> **What you are asked to do**: In the data that follows, count the lines in which the word "ended" occurs, and report that figure alone.

━━━ Provided information

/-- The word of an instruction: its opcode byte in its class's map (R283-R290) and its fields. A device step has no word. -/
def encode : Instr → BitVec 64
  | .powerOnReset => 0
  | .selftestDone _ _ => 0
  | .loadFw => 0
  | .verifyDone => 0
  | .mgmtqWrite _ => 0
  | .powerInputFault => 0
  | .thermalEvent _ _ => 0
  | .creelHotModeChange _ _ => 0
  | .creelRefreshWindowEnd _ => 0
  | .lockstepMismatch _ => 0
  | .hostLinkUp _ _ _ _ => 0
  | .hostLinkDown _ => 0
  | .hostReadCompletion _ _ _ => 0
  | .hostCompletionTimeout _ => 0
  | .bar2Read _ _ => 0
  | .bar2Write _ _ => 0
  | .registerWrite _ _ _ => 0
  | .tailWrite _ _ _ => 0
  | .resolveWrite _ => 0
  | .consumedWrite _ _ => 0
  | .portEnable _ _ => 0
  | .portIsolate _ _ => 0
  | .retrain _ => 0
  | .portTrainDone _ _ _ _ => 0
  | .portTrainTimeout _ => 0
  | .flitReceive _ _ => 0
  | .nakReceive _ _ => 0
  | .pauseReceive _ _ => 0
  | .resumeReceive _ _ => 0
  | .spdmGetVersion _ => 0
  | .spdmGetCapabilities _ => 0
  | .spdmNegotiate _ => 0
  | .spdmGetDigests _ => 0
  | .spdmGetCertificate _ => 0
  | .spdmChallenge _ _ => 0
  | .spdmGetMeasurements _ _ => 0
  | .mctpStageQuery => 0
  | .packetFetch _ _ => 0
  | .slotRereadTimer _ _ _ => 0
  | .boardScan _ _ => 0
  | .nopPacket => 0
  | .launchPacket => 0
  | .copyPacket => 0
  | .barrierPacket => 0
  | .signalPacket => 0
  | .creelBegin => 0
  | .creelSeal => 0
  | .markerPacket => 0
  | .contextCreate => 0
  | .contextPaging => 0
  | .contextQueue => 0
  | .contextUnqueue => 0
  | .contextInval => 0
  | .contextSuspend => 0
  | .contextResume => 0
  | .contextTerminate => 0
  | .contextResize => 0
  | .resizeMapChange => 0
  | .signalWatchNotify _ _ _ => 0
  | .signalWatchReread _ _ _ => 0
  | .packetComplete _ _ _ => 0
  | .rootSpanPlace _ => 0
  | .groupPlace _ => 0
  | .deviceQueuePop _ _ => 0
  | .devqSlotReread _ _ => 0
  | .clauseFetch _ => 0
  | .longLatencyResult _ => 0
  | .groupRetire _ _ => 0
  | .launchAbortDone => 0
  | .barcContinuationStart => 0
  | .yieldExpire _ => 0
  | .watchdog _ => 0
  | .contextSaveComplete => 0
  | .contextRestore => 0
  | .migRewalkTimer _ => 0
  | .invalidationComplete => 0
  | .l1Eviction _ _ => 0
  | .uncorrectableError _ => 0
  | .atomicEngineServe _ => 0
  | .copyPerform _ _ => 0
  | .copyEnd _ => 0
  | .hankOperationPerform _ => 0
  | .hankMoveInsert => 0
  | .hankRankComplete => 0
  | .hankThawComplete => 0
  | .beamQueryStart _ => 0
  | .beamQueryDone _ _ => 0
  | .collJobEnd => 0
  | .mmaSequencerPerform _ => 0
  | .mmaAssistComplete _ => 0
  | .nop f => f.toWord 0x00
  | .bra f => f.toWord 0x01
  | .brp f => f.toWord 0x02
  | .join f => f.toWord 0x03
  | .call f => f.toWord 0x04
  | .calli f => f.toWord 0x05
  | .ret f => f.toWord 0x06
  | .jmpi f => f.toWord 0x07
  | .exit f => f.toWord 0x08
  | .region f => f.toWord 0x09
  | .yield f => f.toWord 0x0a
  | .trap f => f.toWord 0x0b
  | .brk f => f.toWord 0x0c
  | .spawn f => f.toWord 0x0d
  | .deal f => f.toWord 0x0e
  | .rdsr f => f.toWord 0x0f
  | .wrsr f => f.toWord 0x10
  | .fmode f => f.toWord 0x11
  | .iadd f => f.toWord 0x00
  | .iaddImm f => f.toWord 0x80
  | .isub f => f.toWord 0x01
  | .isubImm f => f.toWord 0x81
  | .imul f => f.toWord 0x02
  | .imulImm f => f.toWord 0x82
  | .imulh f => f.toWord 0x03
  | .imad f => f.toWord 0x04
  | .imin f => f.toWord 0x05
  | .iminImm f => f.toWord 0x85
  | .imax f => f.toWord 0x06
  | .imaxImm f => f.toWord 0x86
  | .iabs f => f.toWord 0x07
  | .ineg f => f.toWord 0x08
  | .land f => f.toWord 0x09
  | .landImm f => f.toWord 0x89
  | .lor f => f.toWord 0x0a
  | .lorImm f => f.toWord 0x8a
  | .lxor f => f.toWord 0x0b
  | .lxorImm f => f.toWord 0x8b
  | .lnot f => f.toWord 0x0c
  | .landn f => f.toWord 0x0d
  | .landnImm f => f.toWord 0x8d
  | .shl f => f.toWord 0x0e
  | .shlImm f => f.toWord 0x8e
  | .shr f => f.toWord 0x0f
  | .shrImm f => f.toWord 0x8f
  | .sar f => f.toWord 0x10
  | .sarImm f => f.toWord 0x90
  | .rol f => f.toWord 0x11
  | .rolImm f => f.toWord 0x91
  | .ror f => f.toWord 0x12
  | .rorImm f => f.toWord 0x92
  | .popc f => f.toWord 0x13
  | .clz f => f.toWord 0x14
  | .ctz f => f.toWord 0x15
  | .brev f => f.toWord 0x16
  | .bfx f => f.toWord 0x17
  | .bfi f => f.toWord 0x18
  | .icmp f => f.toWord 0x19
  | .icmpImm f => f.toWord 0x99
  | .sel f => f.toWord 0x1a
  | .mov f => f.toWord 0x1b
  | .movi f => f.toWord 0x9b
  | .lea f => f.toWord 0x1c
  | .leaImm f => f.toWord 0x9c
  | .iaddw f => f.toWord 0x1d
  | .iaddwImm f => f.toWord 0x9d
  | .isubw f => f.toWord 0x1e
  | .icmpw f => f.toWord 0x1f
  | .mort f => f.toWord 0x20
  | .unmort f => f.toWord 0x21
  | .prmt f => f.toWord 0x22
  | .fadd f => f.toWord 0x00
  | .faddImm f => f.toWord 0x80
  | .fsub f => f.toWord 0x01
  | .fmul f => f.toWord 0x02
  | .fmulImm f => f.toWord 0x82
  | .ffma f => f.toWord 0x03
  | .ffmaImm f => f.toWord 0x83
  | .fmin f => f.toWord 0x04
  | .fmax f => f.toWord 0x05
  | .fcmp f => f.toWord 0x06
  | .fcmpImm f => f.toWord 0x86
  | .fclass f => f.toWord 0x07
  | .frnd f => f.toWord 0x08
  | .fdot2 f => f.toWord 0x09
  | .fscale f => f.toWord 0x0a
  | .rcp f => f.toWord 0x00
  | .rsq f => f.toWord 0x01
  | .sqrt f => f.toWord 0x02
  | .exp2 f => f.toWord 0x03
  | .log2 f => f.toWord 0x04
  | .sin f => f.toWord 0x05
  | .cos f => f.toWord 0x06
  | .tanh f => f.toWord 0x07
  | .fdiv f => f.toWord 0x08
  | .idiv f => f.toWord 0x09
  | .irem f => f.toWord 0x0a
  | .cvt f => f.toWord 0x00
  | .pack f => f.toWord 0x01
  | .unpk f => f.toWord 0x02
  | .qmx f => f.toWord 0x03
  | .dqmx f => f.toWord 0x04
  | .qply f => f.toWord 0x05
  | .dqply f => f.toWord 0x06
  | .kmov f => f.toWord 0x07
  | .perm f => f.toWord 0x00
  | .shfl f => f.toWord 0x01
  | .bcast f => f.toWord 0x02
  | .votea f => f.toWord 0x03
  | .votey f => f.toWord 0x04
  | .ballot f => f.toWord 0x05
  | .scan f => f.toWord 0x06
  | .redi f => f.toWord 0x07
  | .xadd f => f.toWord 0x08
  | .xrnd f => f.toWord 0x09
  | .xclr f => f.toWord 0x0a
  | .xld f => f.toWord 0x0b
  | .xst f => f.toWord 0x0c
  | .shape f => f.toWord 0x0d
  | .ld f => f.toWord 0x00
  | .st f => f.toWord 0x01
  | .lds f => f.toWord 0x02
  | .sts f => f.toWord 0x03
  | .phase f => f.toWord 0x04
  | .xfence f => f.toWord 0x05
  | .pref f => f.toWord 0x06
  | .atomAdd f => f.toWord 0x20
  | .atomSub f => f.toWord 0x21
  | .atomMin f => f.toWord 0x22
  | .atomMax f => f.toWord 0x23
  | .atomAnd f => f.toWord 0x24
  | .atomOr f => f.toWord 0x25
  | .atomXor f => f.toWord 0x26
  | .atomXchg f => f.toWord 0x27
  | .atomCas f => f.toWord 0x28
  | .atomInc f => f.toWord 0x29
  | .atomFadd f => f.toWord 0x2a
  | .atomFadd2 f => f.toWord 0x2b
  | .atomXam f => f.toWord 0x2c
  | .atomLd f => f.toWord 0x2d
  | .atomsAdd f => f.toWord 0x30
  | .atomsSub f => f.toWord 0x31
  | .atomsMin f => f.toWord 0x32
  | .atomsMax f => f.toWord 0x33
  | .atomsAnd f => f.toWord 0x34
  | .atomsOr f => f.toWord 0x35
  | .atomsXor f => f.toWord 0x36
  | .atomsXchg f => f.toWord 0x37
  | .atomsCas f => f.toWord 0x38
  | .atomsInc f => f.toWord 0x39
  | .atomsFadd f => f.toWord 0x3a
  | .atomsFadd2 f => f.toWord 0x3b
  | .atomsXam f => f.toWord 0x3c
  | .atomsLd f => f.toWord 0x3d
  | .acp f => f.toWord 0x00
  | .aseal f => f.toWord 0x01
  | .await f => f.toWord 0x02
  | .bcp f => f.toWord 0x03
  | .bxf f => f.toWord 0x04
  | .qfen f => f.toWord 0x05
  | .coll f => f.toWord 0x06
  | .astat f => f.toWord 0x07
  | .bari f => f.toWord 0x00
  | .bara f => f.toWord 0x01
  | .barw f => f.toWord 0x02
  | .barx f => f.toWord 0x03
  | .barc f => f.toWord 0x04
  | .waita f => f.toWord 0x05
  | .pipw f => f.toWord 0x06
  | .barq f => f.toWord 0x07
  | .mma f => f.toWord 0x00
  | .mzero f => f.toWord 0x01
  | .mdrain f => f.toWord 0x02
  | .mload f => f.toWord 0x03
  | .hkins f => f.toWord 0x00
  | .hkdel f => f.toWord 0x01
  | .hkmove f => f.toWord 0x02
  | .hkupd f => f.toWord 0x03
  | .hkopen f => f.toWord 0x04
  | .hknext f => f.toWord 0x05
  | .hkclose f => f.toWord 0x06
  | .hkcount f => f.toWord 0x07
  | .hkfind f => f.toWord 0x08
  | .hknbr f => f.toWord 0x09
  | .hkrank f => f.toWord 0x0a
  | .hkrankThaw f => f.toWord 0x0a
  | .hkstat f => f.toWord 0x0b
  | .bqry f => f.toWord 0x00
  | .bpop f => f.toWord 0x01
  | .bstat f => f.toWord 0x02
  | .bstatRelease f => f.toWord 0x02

━━━━━━
━━━ Provided information

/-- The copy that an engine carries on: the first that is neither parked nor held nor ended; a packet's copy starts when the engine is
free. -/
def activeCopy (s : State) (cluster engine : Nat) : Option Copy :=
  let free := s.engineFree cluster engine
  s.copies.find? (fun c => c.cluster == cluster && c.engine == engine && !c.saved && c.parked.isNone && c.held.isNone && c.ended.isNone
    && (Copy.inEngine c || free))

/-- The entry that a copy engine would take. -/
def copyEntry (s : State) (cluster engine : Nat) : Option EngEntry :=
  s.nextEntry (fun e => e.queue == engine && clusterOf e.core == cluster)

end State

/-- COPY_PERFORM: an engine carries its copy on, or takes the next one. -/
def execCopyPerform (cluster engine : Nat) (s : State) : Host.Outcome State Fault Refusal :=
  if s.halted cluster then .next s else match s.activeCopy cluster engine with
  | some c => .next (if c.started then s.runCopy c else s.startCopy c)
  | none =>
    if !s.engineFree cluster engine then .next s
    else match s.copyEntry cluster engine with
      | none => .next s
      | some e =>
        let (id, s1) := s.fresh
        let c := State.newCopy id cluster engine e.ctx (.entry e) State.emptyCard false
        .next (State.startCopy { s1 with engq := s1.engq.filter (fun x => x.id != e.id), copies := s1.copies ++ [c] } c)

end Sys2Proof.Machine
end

━━━━━━
━━━ Provided information

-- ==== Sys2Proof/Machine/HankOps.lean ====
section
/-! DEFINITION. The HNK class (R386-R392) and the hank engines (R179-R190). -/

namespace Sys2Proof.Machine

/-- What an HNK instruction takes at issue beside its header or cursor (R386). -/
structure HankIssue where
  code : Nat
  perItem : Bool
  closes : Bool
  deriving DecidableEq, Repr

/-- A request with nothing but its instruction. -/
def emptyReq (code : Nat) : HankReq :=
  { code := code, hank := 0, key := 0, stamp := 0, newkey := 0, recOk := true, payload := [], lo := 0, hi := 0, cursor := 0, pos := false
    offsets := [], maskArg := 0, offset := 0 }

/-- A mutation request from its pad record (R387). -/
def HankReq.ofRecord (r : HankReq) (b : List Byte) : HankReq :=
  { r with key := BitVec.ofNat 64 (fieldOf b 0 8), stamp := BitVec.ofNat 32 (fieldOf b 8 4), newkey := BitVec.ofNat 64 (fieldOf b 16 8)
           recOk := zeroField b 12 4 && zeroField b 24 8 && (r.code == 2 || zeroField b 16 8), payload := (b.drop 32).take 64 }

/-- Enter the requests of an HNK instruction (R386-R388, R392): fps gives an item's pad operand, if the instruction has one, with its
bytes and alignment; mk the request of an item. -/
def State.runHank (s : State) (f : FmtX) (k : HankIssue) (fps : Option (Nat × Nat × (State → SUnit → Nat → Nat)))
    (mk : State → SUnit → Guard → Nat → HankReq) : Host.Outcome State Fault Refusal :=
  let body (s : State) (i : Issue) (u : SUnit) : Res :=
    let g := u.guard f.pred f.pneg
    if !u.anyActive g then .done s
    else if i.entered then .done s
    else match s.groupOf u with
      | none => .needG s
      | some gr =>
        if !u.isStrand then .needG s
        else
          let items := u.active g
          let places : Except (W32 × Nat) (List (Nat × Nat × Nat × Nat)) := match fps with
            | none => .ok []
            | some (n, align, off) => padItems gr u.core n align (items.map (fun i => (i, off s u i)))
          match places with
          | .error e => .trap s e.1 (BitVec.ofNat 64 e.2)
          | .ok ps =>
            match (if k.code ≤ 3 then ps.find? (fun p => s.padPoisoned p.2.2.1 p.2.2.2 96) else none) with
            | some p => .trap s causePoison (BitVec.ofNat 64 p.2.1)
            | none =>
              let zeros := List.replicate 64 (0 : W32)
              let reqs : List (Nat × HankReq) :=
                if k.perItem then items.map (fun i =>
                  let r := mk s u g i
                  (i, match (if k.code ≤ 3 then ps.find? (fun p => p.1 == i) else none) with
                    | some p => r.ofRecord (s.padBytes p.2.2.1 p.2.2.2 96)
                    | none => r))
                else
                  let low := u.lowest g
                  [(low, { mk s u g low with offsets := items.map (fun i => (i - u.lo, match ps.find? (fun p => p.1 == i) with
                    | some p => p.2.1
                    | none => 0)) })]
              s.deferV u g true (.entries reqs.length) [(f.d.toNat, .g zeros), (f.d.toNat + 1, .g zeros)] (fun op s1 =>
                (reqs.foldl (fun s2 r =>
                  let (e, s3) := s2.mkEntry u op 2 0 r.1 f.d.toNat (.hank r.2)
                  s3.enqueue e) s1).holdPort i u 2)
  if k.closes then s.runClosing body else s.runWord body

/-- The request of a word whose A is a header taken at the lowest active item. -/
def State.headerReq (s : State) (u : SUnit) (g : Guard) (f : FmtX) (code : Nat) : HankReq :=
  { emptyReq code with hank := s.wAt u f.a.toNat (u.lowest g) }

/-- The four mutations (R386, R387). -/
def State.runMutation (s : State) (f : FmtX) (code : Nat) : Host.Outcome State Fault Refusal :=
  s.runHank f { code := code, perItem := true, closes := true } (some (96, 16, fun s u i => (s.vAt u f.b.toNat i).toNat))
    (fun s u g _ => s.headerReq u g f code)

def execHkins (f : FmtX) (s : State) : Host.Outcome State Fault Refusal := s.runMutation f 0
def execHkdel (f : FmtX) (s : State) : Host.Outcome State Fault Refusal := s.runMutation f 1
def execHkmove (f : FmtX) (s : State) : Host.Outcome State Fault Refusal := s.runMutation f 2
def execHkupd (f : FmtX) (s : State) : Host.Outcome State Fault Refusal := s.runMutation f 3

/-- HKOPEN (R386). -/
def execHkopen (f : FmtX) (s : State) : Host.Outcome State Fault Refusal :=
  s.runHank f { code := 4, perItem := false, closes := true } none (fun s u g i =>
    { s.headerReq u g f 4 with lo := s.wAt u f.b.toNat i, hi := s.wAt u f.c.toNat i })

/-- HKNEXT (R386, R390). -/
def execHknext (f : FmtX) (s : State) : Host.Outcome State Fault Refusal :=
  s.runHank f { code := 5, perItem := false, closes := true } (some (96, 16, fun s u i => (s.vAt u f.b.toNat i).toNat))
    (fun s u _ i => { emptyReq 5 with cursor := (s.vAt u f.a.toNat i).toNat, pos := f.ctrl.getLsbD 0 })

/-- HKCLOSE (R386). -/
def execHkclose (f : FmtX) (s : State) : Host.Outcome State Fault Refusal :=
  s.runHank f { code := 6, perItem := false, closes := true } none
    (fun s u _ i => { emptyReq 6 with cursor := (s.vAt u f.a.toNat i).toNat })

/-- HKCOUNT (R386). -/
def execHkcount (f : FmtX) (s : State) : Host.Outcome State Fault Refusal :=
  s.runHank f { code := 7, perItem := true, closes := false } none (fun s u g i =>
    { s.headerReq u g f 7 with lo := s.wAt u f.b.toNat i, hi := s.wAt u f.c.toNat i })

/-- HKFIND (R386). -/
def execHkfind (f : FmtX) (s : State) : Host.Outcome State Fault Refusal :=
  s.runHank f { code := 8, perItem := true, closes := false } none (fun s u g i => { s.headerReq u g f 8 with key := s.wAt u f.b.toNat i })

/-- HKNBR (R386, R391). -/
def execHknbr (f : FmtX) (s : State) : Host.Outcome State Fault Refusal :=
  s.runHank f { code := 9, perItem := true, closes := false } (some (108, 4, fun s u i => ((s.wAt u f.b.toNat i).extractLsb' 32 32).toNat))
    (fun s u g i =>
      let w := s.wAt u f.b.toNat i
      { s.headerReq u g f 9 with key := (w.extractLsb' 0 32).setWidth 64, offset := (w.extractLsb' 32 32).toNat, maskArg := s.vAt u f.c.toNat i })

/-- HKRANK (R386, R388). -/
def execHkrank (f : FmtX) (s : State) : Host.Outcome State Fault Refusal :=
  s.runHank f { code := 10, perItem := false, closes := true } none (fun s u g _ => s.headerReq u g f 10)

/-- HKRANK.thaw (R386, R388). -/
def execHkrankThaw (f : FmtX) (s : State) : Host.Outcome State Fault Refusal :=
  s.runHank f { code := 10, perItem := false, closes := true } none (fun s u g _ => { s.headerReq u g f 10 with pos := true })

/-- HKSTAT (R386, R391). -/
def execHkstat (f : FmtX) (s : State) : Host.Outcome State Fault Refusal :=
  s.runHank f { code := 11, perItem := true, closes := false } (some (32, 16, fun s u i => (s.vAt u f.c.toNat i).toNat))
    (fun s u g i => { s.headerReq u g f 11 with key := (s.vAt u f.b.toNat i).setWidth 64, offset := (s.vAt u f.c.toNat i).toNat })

━━━━━━

> **Your solution**: 2